* [Given information]:
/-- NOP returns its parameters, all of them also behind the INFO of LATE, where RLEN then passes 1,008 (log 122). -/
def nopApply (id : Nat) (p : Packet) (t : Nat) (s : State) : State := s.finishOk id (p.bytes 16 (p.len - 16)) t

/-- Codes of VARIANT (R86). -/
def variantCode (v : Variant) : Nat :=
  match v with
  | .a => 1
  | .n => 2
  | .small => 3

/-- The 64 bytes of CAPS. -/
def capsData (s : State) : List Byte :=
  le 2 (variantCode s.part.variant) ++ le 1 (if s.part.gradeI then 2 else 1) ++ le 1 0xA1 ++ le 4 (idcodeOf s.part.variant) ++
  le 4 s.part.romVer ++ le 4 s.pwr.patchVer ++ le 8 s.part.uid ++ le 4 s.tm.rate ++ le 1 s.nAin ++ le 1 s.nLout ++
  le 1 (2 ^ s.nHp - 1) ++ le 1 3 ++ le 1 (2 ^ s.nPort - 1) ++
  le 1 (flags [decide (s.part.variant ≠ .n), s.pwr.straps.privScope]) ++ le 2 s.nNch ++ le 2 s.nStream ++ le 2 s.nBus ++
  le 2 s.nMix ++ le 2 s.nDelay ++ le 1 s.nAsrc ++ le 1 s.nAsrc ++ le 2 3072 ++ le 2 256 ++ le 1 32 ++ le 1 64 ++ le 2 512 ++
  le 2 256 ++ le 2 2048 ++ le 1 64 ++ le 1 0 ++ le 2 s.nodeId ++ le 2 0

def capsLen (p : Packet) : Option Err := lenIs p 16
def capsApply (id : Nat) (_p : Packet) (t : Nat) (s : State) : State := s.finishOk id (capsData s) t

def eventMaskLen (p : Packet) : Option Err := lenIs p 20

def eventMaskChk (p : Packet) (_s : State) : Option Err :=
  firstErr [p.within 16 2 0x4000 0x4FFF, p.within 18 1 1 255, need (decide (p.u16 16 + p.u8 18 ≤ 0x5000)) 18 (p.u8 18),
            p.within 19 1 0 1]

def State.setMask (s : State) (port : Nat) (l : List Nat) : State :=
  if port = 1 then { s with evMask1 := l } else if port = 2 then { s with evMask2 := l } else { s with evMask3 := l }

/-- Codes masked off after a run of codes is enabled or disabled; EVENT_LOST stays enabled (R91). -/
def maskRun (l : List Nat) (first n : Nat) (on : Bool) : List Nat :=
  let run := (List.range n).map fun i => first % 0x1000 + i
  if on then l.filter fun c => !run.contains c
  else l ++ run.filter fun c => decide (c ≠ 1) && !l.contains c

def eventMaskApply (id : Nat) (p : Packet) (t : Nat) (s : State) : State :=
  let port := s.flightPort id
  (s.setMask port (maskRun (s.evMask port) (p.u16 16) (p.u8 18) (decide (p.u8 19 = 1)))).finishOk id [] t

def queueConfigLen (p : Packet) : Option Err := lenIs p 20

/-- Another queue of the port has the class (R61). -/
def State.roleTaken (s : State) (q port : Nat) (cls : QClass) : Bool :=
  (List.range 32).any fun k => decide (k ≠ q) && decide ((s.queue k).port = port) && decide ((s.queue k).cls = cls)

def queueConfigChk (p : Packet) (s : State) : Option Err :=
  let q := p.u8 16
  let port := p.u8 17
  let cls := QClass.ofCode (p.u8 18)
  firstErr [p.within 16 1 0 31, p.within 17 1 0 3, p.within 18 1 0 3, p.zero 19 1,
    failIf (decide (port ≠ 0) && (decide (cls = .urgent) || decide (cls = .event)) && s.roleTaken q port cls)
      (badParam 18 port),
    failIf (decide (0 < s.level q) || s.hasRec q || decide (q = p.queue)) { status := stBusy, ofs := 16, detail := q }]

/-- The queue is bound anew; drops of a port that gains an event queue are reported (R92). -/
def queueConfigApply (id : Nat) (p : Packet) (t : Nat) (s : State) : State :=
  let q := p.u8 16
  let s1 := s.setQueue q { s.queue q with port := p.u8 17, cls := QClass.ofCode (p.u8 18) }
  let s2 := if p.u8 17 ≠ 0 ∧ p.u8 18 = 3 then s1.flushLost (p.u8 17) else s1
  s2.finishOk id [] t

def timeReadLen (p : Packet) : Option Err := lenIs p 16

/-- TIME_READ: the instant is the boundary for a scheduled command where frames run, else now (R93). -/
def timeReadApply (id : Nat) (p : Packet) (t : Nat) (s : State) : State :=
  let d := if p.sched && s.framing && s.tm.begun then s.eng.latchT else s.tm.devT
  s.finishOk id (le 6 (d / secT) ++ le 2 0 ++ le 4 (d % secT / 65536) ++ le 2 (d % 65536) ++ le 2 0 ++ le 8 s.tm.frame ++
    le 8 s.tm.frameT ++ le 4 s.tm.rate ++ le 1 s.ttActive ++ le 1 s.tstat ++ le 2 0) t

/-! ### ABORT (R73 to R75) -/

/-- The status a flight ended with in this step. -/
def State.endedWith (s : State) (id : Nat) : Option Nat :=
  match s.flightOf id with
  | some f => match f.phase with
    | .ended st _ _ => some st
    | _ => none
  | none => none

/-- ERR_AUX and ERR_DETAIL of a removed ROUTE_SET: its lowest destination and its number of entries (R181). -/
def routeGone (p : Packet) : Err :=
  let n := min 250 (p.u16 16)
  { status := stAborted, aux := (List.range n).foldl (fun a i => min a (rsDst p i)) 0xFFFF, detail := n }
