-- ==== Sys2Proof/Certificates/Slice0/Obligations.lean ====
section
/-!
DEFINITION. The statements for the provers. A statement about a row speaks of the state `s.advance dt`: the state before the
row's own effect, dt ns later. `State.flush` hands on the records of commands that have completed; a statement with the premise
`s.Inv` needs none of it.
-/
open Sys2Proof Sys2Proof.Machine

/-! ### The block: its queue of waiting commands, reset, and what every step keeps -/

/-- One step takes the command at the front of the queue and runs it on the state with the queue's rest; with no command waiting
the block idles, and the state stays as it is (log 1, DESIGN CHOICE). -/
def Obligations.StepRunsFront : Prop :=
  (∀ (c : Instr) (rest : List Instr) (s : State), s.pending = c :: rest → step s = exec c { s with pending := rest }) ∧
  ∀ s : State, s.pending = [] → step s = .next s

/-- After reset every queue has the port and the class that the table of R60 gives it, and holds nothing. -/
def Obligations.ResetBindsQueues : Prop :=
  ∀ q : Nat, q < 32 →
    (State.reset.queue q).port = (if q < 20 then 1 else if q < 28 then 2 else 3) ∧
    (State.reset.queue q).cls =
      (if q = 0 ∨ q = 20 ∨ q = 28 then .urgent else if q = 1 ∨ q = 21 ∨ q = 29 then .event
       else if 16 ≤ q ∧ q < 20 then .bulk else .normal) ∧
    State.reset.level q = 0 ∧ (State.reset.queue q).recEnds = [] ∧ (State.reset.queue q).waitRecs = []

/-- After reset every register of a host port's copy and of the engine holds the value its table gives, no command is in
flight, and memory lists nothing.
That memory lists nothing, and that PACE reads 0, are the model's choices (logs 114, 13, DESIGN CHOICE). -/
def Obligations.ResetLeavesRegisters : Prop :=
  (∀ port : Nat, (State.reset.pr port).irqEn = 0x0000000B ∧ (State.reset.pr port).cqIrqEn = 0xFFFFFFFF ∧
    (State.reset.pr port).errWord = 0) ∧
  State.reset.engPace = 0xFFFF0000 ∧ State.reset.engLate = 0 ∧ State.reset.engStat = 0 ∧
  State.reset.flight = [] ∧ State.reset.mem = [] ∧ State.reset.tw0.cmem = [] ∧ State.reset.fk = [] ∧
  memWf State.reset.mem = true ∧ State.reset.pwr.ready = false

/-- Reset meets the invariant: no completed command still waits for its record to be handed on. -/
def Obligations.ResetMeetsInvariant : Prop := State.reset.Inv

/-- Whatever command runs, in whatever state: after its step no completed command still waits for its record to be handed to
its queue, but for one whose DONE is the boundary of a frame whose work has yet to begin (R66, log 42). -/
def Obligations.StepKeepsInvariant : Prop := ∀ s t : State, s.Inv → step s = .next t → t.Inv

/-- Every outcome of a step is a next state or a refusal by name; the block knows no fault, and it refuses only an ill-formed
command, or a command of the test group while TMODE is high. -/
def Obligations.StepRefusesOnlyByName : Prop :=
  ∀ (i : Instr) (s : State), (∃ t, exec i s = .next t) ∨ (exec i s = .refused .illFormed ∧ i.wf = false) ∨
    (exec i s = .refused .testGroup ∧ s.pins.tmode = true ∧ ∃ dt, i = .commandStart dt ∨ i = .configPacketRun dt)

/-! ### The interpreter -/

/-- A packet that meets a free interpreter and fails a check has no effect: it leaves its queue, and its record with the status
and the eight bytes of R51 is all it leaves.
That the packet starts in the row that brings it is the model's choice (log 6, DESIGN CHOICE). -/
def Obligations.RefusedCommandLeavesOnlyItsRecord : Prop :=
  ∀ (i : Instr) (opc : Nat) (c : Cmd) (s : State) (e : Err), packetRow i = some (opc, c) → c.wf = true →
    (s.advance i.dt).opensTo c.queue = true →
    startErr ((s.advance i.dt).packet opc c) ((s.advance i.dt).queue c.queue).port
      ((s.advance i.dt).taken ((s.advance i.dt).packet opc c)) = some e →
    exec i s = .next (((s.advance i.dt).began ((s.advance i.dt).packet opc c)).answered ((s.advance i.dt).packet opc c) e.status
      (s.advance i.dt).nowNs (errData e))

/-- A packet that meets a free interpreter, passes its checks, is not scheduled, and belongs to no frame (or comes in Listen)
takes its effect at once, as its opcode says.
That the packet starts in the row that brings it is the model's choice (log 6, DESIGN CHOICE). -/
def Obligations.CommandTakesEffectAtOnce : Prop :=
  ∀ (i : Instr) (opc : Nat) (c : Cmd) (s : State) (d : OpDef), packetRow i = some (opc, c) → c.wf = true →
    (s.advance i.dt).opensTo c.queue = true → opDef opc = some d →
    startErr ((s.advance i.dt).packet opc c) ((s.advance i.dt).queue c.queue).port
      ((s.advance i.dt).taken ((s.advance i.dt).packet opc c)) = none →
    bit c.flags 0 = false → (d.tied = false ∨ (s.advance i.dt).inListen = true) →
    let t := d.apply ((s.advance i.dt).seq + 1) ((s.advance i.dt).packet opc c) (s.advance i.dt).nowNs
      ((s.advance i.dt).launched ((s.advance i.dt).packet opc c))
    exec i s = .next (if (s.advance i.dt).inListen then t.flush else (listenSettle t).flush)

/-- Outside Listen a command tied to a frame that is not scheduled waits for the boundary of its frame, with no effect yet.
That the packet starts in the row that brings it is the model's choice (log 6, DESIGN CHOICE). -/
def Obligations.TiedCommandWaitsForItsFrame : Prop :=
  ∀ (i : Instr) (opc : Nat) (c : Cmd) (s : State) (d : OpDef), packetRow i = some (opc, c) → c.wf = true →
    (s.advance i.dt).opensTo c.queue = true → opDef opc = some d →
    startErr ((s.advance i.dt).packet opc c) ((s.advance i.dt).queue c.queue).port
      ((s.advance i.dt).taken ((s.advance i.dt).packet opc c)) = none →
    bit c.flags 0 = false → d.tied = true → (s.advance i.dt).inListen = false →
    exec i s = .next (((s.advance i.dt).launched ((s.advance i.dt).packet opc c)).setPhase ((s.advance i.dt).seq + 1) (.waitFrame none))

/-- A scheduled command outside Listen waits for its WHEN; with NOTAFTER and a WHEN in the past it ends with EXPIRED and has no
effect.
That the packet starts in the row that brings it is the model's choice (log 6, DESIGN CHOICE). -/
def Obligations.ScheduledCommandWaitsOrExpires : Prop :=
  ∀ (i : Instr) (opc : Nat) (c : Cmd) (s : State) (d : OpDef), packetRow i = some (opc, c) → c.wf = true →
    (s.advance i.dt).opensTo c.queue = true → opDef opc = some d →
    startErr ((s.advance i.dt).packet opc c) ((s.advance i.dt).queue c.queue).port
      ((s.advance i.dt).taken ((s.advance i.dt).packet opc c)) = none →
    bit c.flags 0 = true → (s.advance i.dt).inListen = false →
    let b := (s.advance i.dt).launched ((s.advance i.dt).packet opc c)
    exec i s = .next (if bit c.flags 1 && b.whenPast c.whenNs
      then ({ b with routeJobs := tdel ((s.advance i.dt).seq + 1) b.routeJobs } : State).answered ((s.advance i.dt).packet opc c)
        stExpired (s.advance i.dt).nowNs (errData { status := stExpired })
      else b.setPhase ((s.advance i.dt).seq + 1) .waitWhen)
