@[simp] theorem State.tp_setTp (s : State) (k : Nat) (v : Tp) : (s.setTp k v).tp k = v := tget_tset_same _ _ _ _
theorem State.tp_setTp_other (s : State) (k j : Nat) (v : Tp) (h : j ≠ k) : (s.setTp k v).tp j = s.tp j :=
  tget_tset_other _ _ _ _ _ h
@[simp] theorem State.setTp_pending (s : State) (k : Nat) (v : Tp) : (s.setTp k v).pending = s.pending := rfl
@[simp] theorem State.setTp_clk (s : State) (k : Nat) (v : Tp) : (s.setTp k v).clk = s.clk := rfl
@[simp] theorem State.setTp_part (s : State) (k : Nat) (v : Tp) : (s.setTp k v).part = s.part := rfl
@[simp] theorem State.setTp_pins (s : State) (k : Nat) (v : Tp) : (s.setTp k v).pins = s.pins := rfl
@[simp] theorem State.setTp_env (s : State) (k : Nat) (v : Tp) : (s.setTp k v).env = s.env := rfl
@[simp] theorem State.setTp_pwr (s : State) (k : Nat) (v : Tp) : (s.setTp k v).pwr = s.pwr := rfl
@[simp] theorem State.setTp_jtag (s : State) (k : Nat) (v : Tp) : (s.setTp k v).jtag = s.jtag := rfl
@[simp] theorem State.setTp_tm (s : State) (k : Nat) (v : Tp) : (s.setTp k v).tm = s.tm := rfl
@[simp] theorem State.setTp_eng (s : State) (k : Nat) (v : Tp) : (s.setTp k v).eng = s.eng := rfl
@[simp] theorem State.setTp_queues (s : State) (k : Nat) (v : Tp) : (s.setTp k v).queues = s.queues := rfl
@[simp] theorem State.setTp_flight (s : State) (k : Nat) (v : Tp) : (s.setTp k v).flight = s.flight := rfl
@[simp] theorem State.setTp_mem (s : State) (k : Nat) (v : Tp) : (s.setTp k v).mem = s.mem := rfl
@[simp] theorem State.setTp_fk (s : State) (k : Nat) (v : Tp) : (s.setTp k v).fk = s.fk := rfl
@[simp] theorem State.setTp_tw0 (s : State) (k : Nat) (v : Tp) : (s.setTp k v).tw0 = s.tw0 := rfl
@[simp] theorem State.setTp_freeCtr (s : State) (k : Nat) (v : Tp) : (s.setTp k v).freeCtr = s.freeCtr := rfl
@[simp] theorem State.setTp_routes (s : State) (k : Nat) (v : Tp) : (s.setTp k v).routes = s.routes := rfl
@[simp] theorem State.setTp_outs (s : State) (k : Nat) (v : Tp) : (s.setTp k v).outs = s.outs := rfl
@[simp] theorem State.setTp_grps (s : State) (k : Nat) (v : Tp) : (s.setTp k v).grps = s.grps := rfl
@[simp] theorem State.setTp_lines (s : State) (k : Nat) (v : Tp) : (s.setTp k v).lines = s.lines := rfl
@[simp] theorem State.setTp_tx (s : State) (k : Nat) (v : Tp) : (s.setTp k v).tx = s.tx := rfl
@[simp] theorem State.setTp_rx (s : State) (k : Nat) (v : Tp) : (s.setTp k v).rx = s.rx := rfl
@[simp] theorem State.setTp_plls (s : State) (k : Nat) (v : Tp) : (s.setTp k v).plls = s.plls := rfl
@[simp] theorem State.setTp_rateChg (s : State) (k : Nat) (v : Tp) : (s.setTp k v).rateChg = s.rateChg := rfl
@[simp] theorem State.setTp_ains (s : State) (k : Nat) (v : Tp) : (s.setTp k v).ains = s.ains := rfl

* [Problem to solve]: Out of the data above, give again only the lines starting at the one holding "def queueConfigLen (p" and ending at the one holding "def State.roleTaken (s", unchanged.

* [Finished task]:
def queueConfigLen (p : Packet) : Option Err := lenIs p 20

/-- Another queue of the port has the class (R61). -/
def State.roleTaken (s : State) (q port : Nat) (cls : QClass) : Bool :=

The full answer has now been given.